Jocelyn, always
a good student, passed through our system and went on to graduate
from Peruvian public school by 2011.
Her career
dream was to one day open he own restaurant. We offered to sponsor
her in an international trade school, (gifted to Peru by the European
Community), to studying catering management.
Again, she
performed well in both the classroom and on-the-job practising parts
of the course. In 2014 she completed the course and was given an
informal document stating that she had completed in the top ten
percent of the class, and that she was entitled to receive both
a diploma and a Catering Management Licence.
Jocelyn took
a job as assistant manager of a fast food franchisee, and she returned
regularly to the trade school administrative office for her diploma
and license. They always had a new reason why she would have to
return yet again, that "her documents were not yet ready".

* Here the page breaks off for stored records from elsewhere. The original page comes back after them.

-- ==== Sys2Proof/Laws/Cache.lean ====
section
/-! SUPPORT. The cache: the address split, what a line holds, and that the cache's operations keep the bus invariant and
return the memory's word (20_memory.md R71, R80, R81). -/

namespace Sys2Proof.Machine

/-! ### The geometry -/

/-- `LINE_SIZE = 2^OFFSET_BITS` (00_scope.md R7). -/
theorem lineSize_eq_pow (c : Config) (h : c.GeometryLegal) : c.lineSize = 2 ^ c.offsetBits := h.1

/-- `NUM_LINES = 2^INDEX_BITS` (00_scope.md R7). -/
theorem numLines_eq_pow (c : Config) (h : c.GeometryLegal) : c.numLines = 2 ^ c.indexBits := by
  obtain ⟨h1, h2, h3, h4, -⟩ := h
  have hle : c.lineSize.log2 ≤ c.cacheSize.log2 := by
    rw [h1, h3] at h4
    exact (Nat.pow_le_pow_iff_right (by omega)).mp h4
  have hn : c.numLines = 2 ^ (c.cacheSize.log2 - c.lineSize.log2) := by
    unfold Config.numLines
    rw [h1, h3, Nat.pow_div hle (by omega), Nat.log2_two_pow, Nat.log2_two_pow]
  unfold Config.indexBits
  rw [hn, Nat.log2_two_pow]

theorem numLines_pos (c : Config) (h : c.GeometryLegal) : 0 < c.numLines := by
  rw [numLines_eq_pow c h]; exact Nat.two_pow_pos _

theorem lineSize_mod_four (c : Config) (h : c.GeometryLegal) : c.lineSize % 4 = 0 := by
  obtain ⟨h1, h2, -⟩ := h
  have h3 : 2 ≤ c.lineSize.log2 := (Nat.le_log2 (by omega)).mpr h2
  obtain ⟨k, hk⟩ := Nat.exists_eq_add_of_le h3
  rw [h1, hk, Nat.pow_add]; omega

/-! ### The split (20_memory.md R71) -/

/-- The block of a tag and an index starts where the two bit fields say. -/
theorem lineBase_eq (c : Config) (h : c.GeometryLegal) (tag : Word) (i : Nat) (hi : i < c.numLines) :
    lineBase c tag i = (tag.toNat * c.numLines + i) * c.lineSize := by
  have hN := numLines_eq_pow c h
  have hL := lineSize_eq_pow c h
  unfold lineBase
  rw [Nat.add_comm c.offsetBits, Nat.shiftLeft_add, ← Nat.shiftLeft_or_distrib,
    ← Nat.shiftLeft_add_eq_or_of_lt (hN ▸ hi), Nat.shiftLeft_eq, Nat.shiftLeft_eq, ← hN, ← hL]

theorem cacheTag_toNat (c : Config) (h : c.GeometryLegal) (a : Word) :
    (cacheTag c a).toNat = a.toNat / c.lineSize / c.numLines := by
  unfold cacheTag
  rw [BitVec.toNat_ushiftRight, Nat.shiftRight_add, Nat.shiftRight_eq_div_pow, Nat.shiftRight_eq_div_pow,
    ← numLines_eq_pow c h, ← lineSize_eq_pow c h]

theorem cacheIndex_eq (c : Config) (h : c.GeometryLegal) (a : Word) :
    cacheIndex c a = a.toNat / c.lineSize % c.numLines := by
  unfold cacheIndex
  rw [Nat.shiftRight_eq_div_pow, ← lineSize_eq_pow c h]

theorem cacheIndex_lt (c : Config) (h : c.GeometryLegal) (a : Word) : cacheIndex c a < c.numLines :=
  Nat.mod_lt _ (numLines_pos c h)

/-- The three fields put the address together again. -/
theorem cacheBase_eq_lineBase (c : Config) (h : c.GeometryLegal) (a : Word) :
    cacheBase c a = lineBase c (cacheTag c a) (cacheIndex c a) := by
  rw [lineBase_eq c h _ _ (cacheIndex_lt c h a), cacheTag_toNat c h, cacheIndex_eq c h]
  have h1 := Nat.div_add_mod (a.toNat / c.lineSize) c.numLines
  have h2 := Nat.div_add_mod a.toNat c.lineSize
  unfold cacheBase cacheOffset
  rw [Nat.mul_comm (a.toNat / c.lineSize / c.numLines), h1, Nat.mul_comm]
  omega

theorem cacheBase_add_offset (c : Config) (a : Word) : cacheBase c a + cacheOffset c a = a.toNat := by
  unfold cacheBase cacheOffset
  have := Nat.mod_le a.toNat c.lineSize
  omega

/-- An aligned word lies inside its block (20_memory.md R55). -/
theorem offset_add_four_le (c : Config) (h : c.GeometryLegal) (a : Word) (ha : a.toNat % 4 = 0) :
    cacheOffset c a + 4 ≤ c.lineSize := by
  have hL := lineSize_mod_four c h
  have hlt : cacheOffset c a < c.lineSize := Nat.mod_lt _ (by have := h.2.1; omega)
  have h4 : cacheOffset c a % 4 = 0 := by
    unfold cacheOffset
    rw [Nat.mod_mod_of_dvd _ (Nat.dvd_of_mod_eq_zero hL)]; exact ha
  omega

/-- The block of an address inside the memory lies inside the memory (20_memory.md R73). -/
theorem block_inside (c : Config) (h : c.Legal) (a : Word) (ha : a.toNat < c.memorySize) :
    cacheBase c a + c.lineSize ≤ c.memorySize := by
  obtain ⟨q, hq⟩ := Nat.dvd_of_mod_eq_zero h.2.2.2.1
  have hL : 0 < c.lineSize := by have := h.1.2.1; omega
  have h2 := Nat.div_add_mod a.toNat c.lineSize
  have hb : cacheBase c a = c.lineSize * (a.toNat / c.lineSize) := by unfold cacheBase cacheOffset; omega
  have hlt : a.toNat / c.lineSize < q := by
    rw [Nat.div_lt_iff_lt_mul hL, Nat.mul_comm]; omega
  rw [hb, hq, ← Nat.mul_succ]
  exact Nat.mul_le_mul_left _ hlt

/-- An address inside the block of a tag and an index has that tag and that index. -/
theorem block_unique (c : Config) (h : c.GeometryLegal) (a tag : Word) (i k : Nat) (hi : i < c.numLines)
    (hk : k < c.lineSize) (heq : lineBase c tag i + k = a.toNat) : cacheIndex c a = i ∧ cacheTag c a = tag := by
  rw [lineBase_eq c h tag i hi] at heq
  have hL : 0 < c.lineSize := by have := h.2.1; omega
  have hd : a.toNat / c.lineSize = tag.toNat * c.numLines + i := by
    rw [← heq, Nat.add_comm, Nat.add_mul_div_right _ _ hL, Nat.div_eq_of_lt hk, Nat.zero_add]
  refine ⟨?_, BitVec.eq_of_toNat_eq ?_⟩
  · rw [cacheIndex_eq c h, hd, Nat.add_comm, Nat.add_mul_mod_self_right, Nat.mod_eq_of_lt hi]
  · rw [cacheTag_toNat c h, hd, Nat.add_comm, Nat.add_mul_div_right _ _ (numLines_pos c h), Nat.div_eq_of_lt hi,
      Nat.zero_add]

/-! ### Lines -/

/-- The line at an index after the line of an address is replaced. -/
theorem lineAt_setLineOf (a : Word) (l : CacheLine) (s : State) (i : Nat) :
    lineAt (setLineOf a l s) i = if i = cacheIndex s.cfg a ∧ i < s.lines.length then l else lineAt s i := by
  unfold lineAt
  simp only [setLineOf_lines, setLineOf_cfg, List.getD_eq_getElem?_getD, List.getElem?_set]
  by_cases h : cacheIndex s.cfg a = i
  · by_cases h2 : i < s.lines.length
    · simp [h, h2]
    · simp [h, h2]
  · simp [h, Ne.symm h]

/-- The bytes of a refilled block. -/
theorem backBlock_getD (m : Memory) (base n k : Nat) (hk : k < n) :
    (backBlock m base n).getD k 0#8 = Memory.read m (base + k) := by
  simp [backBlock, List.getD_eq_getElem?_getD, hk]

theorem backBlock_length (m : Memory) (base n : Nat) : (backBlock m base n).length = n := by simp [backBlock]

theorem lineSetWord_length (l : CacheLine) (off : Nat) (v : Word) : (lineSetWord l off v).data.length = l.data.length := by
  simp [lineSetWord]

/-- The bytes of a line after a write hit: the word's four at the offset, the old ones elsewhere. -/
theorem lineSetWord_getD (l : CacheLine) (off k : Nat) (v : Word) (h : off + 4 ≤ l.data.length) :
    (lineSetWord l off v).data.getD k 0#8 =
      if k = off + 3 then wordByte v 3 else if k = off + 2 then wordByte v 2 else if k = off + 1 then wordByte v 1
      else if k = off then wordByte v 0 else l.data.getD k 0#8 := by
  simp only [lineSetWord, List.getD_eq_getElem?_getD, List.getElem?_set, List.length_set]
  by_cases h3 : k = off + 3
  · subst h3; rw [if_pos rfl, if_pos (by omega), if_pos rfl]; rfl
  by_cases h2 : k = off + 2
  · subst h2; rw [if_neg (by omega), if_pos rfl, if_pos (by omega), if_neg h3, if_pos rfl]; rfl
  by_cases h1 : k = off + 1
  · subst h1; rw [if_neg (by omega), if_neg (by omega), if_pos rfl, if_pos (by omega), if_neg h3, if_neg h2, if_pos rfl]; rfl
  by_cases h0 : k = off
  · subst h0
    rw [if_neg (by omega), if_neg (by omega), if_neg (by omega), if_pos rfl, if_pos (by omega), if_neg h3, if_neg h2,
      if_neg h1, if_pos rfl]
    rfl
  rw [if_neg (by omega), if_neg (by omega), if_neg (by omega), if_neg (by omega), if_neg h3, if_neg h2, if_neg h1, if_neg h0]

/-- A line that holds the memory's bytes of the block of `a` gives the memory's word at `a`. -/
theorem lineWord_eq_backRead (c : Config) (h : c.GeometryLegal) (m : Memory) (l : CacheLine) (a : Word)
    (ha : a.toNat % 4 = 0) (hl : ∀ k, k < c.lineSize → l.data.getD k 0#8 = Memory.read m (cacheBase c a + k)) :
    lineWord l (cacheOffset c a) = backRead m a.toNat := by
  have ho := offset_add_four_le c h a ha
  have hb := cacheBase_add_offset c a
  unfold lineWord backRead
  rw [hl _ (by omega), hl _ (by omega), hl _ (by omega), hl _ (by omega), ← hb]
  simp only [Nat.add_assoc]

/-- The line an address maps to holds the memory's bytes when it is resident (20_memory.md R72, R80). -/
theorem resident_bytes (s : State) (hs : s.BusInv) (a : Word) (hr : Resident s a) :
    ∀ k, k < s.cfg.lineSize → (lineOf s a).data.getD k 0#8 = Memory.read s.mem (cacheBase s.cfg a + k) := by
  obtain ⟨hv, ht⟩ := hr
  have hc := hs.coherent _ (cacheIndex_lt s.cfg hs.legal.1 a) hv
  intro k hk
  have hk' := hc.2 k hk
  unfold lineOf at ht
  rw [ht, ← cacheBase_eq_lineBase s.cfg hs.legal.1 a] at hk'
  exact hk'

/-! ### The operations keep the bus invariant -/

/-- A change that leaves the configuration, the memory, the lines and the enable flag alone keeps the bus invariant. -/
theorem State.BusInv.congr {s t : State} (hs : s.BusInv) (hc : t.cfg = s.cfg) (hm : t.mem = s.mem)
    (hl : t.lines = s.lines) (he : t.cacheEnabled = s.cacheEnabled) : t.BusInv where
  legal := hc ▸ hs.legal
  memWf := hm ▸ hs.memWf
  memInside := by rw [hm, hc]; exact hs.memInside
  lineCount := by rw [hl, hc]; exact hs.lineCount
  lineData := by rw [hl, hc]; exact hs.lineData
  coherent := by
    intro i hi
    have h := hs.coherent i (hc ▸ hi)
    have hat : lineAt t i = lineAt s i := by unfold lineAt; rw [hl, hc]
    simpa only [LineCoherent, hat, hc, hm] using h
  disabledEmpty := by rw [hl, he]; exact hs.disabledEmpty

/-- Replacing the line of an address by one that is coherent, in an enabled cache or by an invalid one, keeps the bus
invariant. -/
theorem State.BusInv.setLineOf {s : State} (hs : s.BusInv) (a : Word) (l : CacheLine)
    (hen : s.cacheEnabled = true ∨ l.valid = false) (hlen : l.data.length = s.cfg.lineSize)
    (hl : l.valid = true → lineBase s.cfg l.tag (cacheIndex s.cfg a) + s.cfg.lineSize ≤ s.cfg.memorySize ∧
      ∀ k, k < s.cfg.lineSize →
        l.data.getD k 0#8 = Memory.read s.mem (lineBase s.cfg l.tag (cacheIndex s.cfg a) + k)) :
    (Machine.setLineOf a l s).BusInv where
  legal := hs.legal
  memWf := hs.memWf
  memInside := hs.memInside
  lineCount := by simpa using hs.lineCount
  lineData := by
    intro x hx
    simp only [setLineOf_lines, setLineOf_cfg] at hx ⊢
    rcases List.mem_or_eq_of_mem_set hx with h | h
    · exact hs.lineData x h
    · exact h ▸ hlen
  coherent := by
    intro i hi
    have h := hs.coherent i hi
    have hi' : i < s.lines.length := by rw [hs.lineCount]; exact hi
    simp only [LineCoherent, lineAt_setLineOf, setLineOf_cfg, setLineOf_mem] at h ⊢
    by_cases hidx : i = cacheIndex s.cfg a
    · subst hidx; simpa [hi'] using hl
    · simpa [hidx] using h
  disabledEmpty := by
    intro hd x hx
    rcases List.mem_or_eq_of_mem_set hx with h | h
    · exact hs.disabledEmpty hd x h
    · rcases hen with hen | hen
      · exact absurd (hd.symm.trans hen) (by decide)
      · exact h ▸ hen

/-- Making every line invalid keeps the bus invariant (20_memory.md R77). -/
theorem State.BusInv.invalidateAll {s : State} (hleg : s.cfg.Legal) (hwf : Memory.wf s.mem = true)
    (hin : ∀ cell ∈ s.mem, cell.1 < s.cfg.memorySize) (hcount : s.lines.length = s.cfg.numLines)
    (hdata : ∀ l ∈ s.lines, l.data.length = s.cfg.lineSize) : (cacheInvalidateAll s).BusInv where
  legal := hleg
  memWf := hwf
  memInside := hin
  lineCount := by simpa using hcount
  lineData := by
    intro l hl
    simp only [cacheInvalidateAll_lines, List.mem_map] at hl
    obtain ⟨l', hl', rfl⟩ := hl
    exact hdata l' hl'
  coherent := by
    intro i hi hv
    have hfalse : (lineAt (cacheInvalidateAll s) i).valid = false := by
      unfold lineAt
      simp only [cacheInvalidateAll_lines, cacheInvalidateAll_cfg, List.getD_eq_getElem?_getD, List.getElem?_map]
      cases s.lines[i]? <;> rfl
    rw [hfalse] at hv
    exact absurd hv (by decide)
  disabledEmpty := by
    intro _ l hl
    simp only [cacheInvalidateAll_lines, List.mem_map] at hl
    obtain ⟨l', -, rfl⟩ := hl
    rfl

/-- `CacheRead`: the word is the memory's word at the address (20_memory.md R81). -/
theorem cacheRead_value (s : State) (hs : s.BusInv) (a : Word) (ha : a.toNat % 4 = 0) :
    (cacheRead a s).1 = backRead s.mem a.toNat := by
  unfold cacheRead
  split
  · rfl
  · split
    · next hr => exact lineWord_eq_backRead s.cfg hs.legal.1 s.mem _ a ha (resident_bytes s hs a hr)
    · exact lineWord_eq_backRead s.cfg hs.legal.1 s.mem _ a ha fun k hk => backBlock_getD _ _ _ _ hk

/-- `CacheRead` changes lines and cache counters only (20_memory.md R74). -/
theorem cacheRead_frame (s : State) (a : Word) :
    (cacheRead a s).2 = { s with lines := (cacheRead a s).2.lines, hits := (cacheRead a s).2.hits, misses := (cacheRead a s).2.misses } := by
  unfold cacheRead
  split
  · rfl
  · split <;> rfl

/-- `CacheRead` inside the memory keeps the bus invariant (20_memory.md R80). -/
theorem cacheRead_keeps_busInv (s : State) (hs : s.BusInv) (a : Word) (ha : a.toNat < s.cfg.memorySize) :
    (cacheRead a s).2.BusInv := by
  have hg := hs.legal.1
  unfold cacheRead
  split
  · exact hs
  · next hen =>
    split
    · exact hs.congr rfl rfl rfl rfl
    · refine State.BusInv.setLineOf (hs.congr (t := countMiss s) rfl rfl rfl rfl) a _ (.inl (by simpa using hen)) (backBlock_length _ _ _) fun _ => ?_
      have hb := cacheBase_eq_lineBase s.cfg hg a
      refine ⟨?_, fun k hk => ?_⟩
      · show lineBase s.cfg (cacheTag s.cfg a) (cacheIndex s.cfg a) + _ ≤ _
        rw [← hb]; exact block_inside s.cfg hs.legal a ha
      · show (backBlock s.mem (cacheBase s.cfg a) s.cfg.lineSize).getD k 0#8 =
          Memory.read s.mem (lineBase s.cfg (cacheTag s.cfg a) (cacheIndex s.cfg a) + k)
        rw [← hb]; exact backBlock_getD _ _ _ _ hk

/-- `CacheWrite` changes memory as `BackWrite` does, and beside it lines and cache counters only (20_memory.md R75). -/
theorem cacheWrite_frame (s : State) (a v : Word) :
    cacheWrite a v s = { s with
      mem := backWrite s.mem a.toNat v
      lines := (cacheWrite a v s).lines
      hits := (cacheWrite a v s).hits
      misses := (cacheWrite a v s).misses } := by
  unfold cacheWrite
  split
  · rfl
  · split <;> rfl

After six months of trying on her own, she asked if we could help.
On her first
visit to the people she knew at the trade school, our project manager
quickly realised that Jocelyn's impediment was that she had failed
to offer a bribe, to make her documents materialise. The same now
would apply to our project director, only the required bribe just
got more expensive.
Our NGO has participated for decades in an international Transparency
campaign, TRANSPARENCY
TRUST, and we therefore could not offer the simple solution
that would produce poor Jocelyn's documents. Instead we attempted
to persuade the administrator, cajole her, go over her head to her
male supervisor - which proved anti productive. We considered the
possible merits of going to the press, the law, politicians. In
a thoroughly corrupt society - which, sadly, is the condition in
most developing countries - such actions could easily have backfired
and Jocelyn would never receive her diploma and licence.
Therefore, for
eighteen months we vouched for Jocelyn whenever she needed to present
her bona fides to her employer. At the same time we made of ourselves
a daily polite nuisance to the trade school administrator. Until
one day in July, 2016 Jocelyn was invited to come pick up her documents.
Charo, our project director, accompnied her.